• [Task instructions]: In the data below, find the line containing "of 2^-1074. -/", then set down that line and every later line up to and including the line containing "BitVec.ofNat 64 ((if", exactly.

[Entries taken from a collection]
- Opening Delimiter -

-- ==== Sys2Proof/Machine/Binary64.lean ====
section
/-! DEFINITION. binary64 arithmetic (00_scope.md R12), exact on integers: `rne64`, `roundHalfEven`, and the two axis
functions built from them, `norm` (40_aggregator.md R104) and `axisByte` (41_report_encoder.md R122).

Every finite binary64 value is a whole number of units of 2^-1074, so its exact value is one integer. -/

namespace Sys2Proof.Machine

/-- How many units of 2^-1074 make 1. -/
def b64Unit : Nat := 2 ^ 1074

/-- The exponent field, 11 bits. -/
def b64Exponent (v : Binary64) : Nat := (v.extractLsb' 52 11).toNat

/-- A binary64 value is finite unless its exponent field is all ones. -/
def b64Finite (v : Binary64) : Bool := decide (b64Exponent v ≠ 2047)

/-- The significand with its hidden bit, and the exponent counted from the subnormals' (a finite value is
`significand * 2^scale` units of 2^-1074, with its sign). -/
def b64Significand (v : Binary64) : Nat :=
  (v.extractLsb' 0 52).toNat + (if b64Exponent v = 0 then 0 else 2 ^ 52)

/-- See `b64Significand`. -/
def b64Scale (v : Binary64) : Nat := b64Exponent v - 1

/-- The exact value of a finite binary64, in units of 2^-1074. -/
def b64Value (v : Binary64) : Int :=
  let m : Nat := b64Significand v * 2 ^ b64Scale v
  if v.getLsbD 63 then -(m : Int) else (m : Int)

/-- The nearest integer to `n / d`, ties to even (R12). -/
def roundHalfEvenNat (n d : Nat) : Nat :=
  let q := n / d
  let r := n % d
  if 2 * r < d then q else if d < 2 * r then q + 1 else if q % 2 = 0 then q else q + 1

/-- The nearest integer to `n / d`, ties to even, with sign (R12). -/
def roundHalfEvenInt (n : Int) (d : Nat) : Int :=
  if n < 0 then -(roundHalfEvenNat n.natAbs d : Int) else (roundHalfEvenNat n.natAbs d : Int)

/-- How far the units of 2^-1074 are shifted so that `n / d` fits a 53-bit significand. -/
def rneScale (n d : Nat) : Nat := (n * b64Unit / d).log2 - 52

/-- The magnitude bits of the nearest binary64 to `n / d`, ties to even. Adding the rounded significand to the scale
carries into the exponent field when it rounds up to 2^53; past the largest finite value it is infinity, as IEEE 754
rounds (log entry 11: no value the block computes gets there). -/
def rneMagnitude (n d : Nat) : Nat :=
  let k := rneScale n d
  min (k * 2 ^ 52 + roundHalfEvenNat (n * b64Unit) (d * 2 ^ k)) (2047 * 2 ^ 52)

/-- `rne64(num / den)` (R12): the nearest binary64 to an exact rational, ties to even; an exact 0 is +0. -/
def rne64 (num : Int) (den : Nat) : Binary64 :=
  BitVec.ofNat 64 ((if num < 0 then 2 ^ 63 else 0) + rneMagnitude num.natAbs den)

/-- `roundHalfEven(x)` for a finite binary64 x (R12). -/
def roundHalfEven (x : Binary64) : Int := roundHalfEvenInt (b64Value x) b64Unit

/-- `u8(x) = x mod 256` (R11). -/
def u8 (x : Int) : Byte := BitVec.ofInt 8 x

/-- `s8(b)`: the signed value of a byte (R11). -/
def s8 (b : Byte) : Int := b.toInt

/-- `norm(j, n)`: one exact division, rounded once; nothing is clamped (R104, R105). -/
def norm (a : AxisChannel) (n : Int) : Binary64 := rne64 (n - a.minInput) (a.maxInput - a.minInput).toNat

/-- `rne64(255 * v)` (R122). -/
def axisProduct (v : Binary64) : Binary64 := rne64 (255 * b64Value v) b64Unit

/-- `axisByte(v) = u8(roundHalfEven(rne64(255 * v)) - 128)` (R122, R123). R12 gives `roundHalfEven` finite values
only; for the rest, which no SAMPLE produces (R31), the byte is a free value (log entry 10). -/
def axisByte (v : Binary64) : Byte :=
  if b64Finite v && b64Finite (axisProduct v) then u8 (roundHalfEven (axisProduct v) - 128)
  else Config.axisByteNotFinite v

end Sys2Proof.Machine
end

- Closing Delimiter -

• [Your response]:
/-- The exact value of a finite binary64, in units of 2^-1074. -/
def b64Value (v : Binary64) : Int :=
  let m : Nat := b64Significand v * 2 ^ b64Scale v
  if v.getLsbD 63 then -(m : Int) else (m : Int)

/-- The nearest integer to `n / d`, ties to even (R12). -/
def roundHalfEvenNat (n d : Nat) : Nat :=
  let q := n / d
  let r := n % d
  if 2 * r < d then q else if d < 2 * r then q + 1 else if q % 2 = 0 then q else q + 1

/-- The nearest integer to `n / d`, ties to even, with sign (R12). -/
def roundHalfEvenInt (n : Int) (d : Nat) : Int :=
  if n < 0 then -(roundHalfEvenNat n.natAbs d : Int) else (roundHalfEvenNat n.natAbs d : Int)

/-- How far the units of 2^-1074 are shifted so that `n / d` fits a 53-bit significand. -/
def rneScale (n d : Nat) : Nat := (n * b64Unit / d).log2 - 52

/-- The magnitude bits of the nearest binary64 to `n / d`, ties to even. Adding the rounded significand to the scale
carries into the exponent field when it rounds up to 2^53; past the largest finite value it is infinity, as IEEE 754
rounds (log entry 11: no value the block computes gets there). -/
def rneMagnitude (n d : Nat) : Nat :=
  let k := rneScale n d
  min (k * 2 ^ 52 + roundHalfEvenNat (n * b64Unit) (d * 2 ^ k)) (2047 * 2 ^ 52)

/-- `rne64(num / den)` (R12): the nearest binary64 to an exact rational, ties to even; an exact 0 is +0. -/
def rne64 (num : Int) (den : Nat) : Binary64 :=
  BitVec.ofNat 64 ((if num < 0 then 2 ^ 63 else 0) + rneMagnitude num.natAbs den)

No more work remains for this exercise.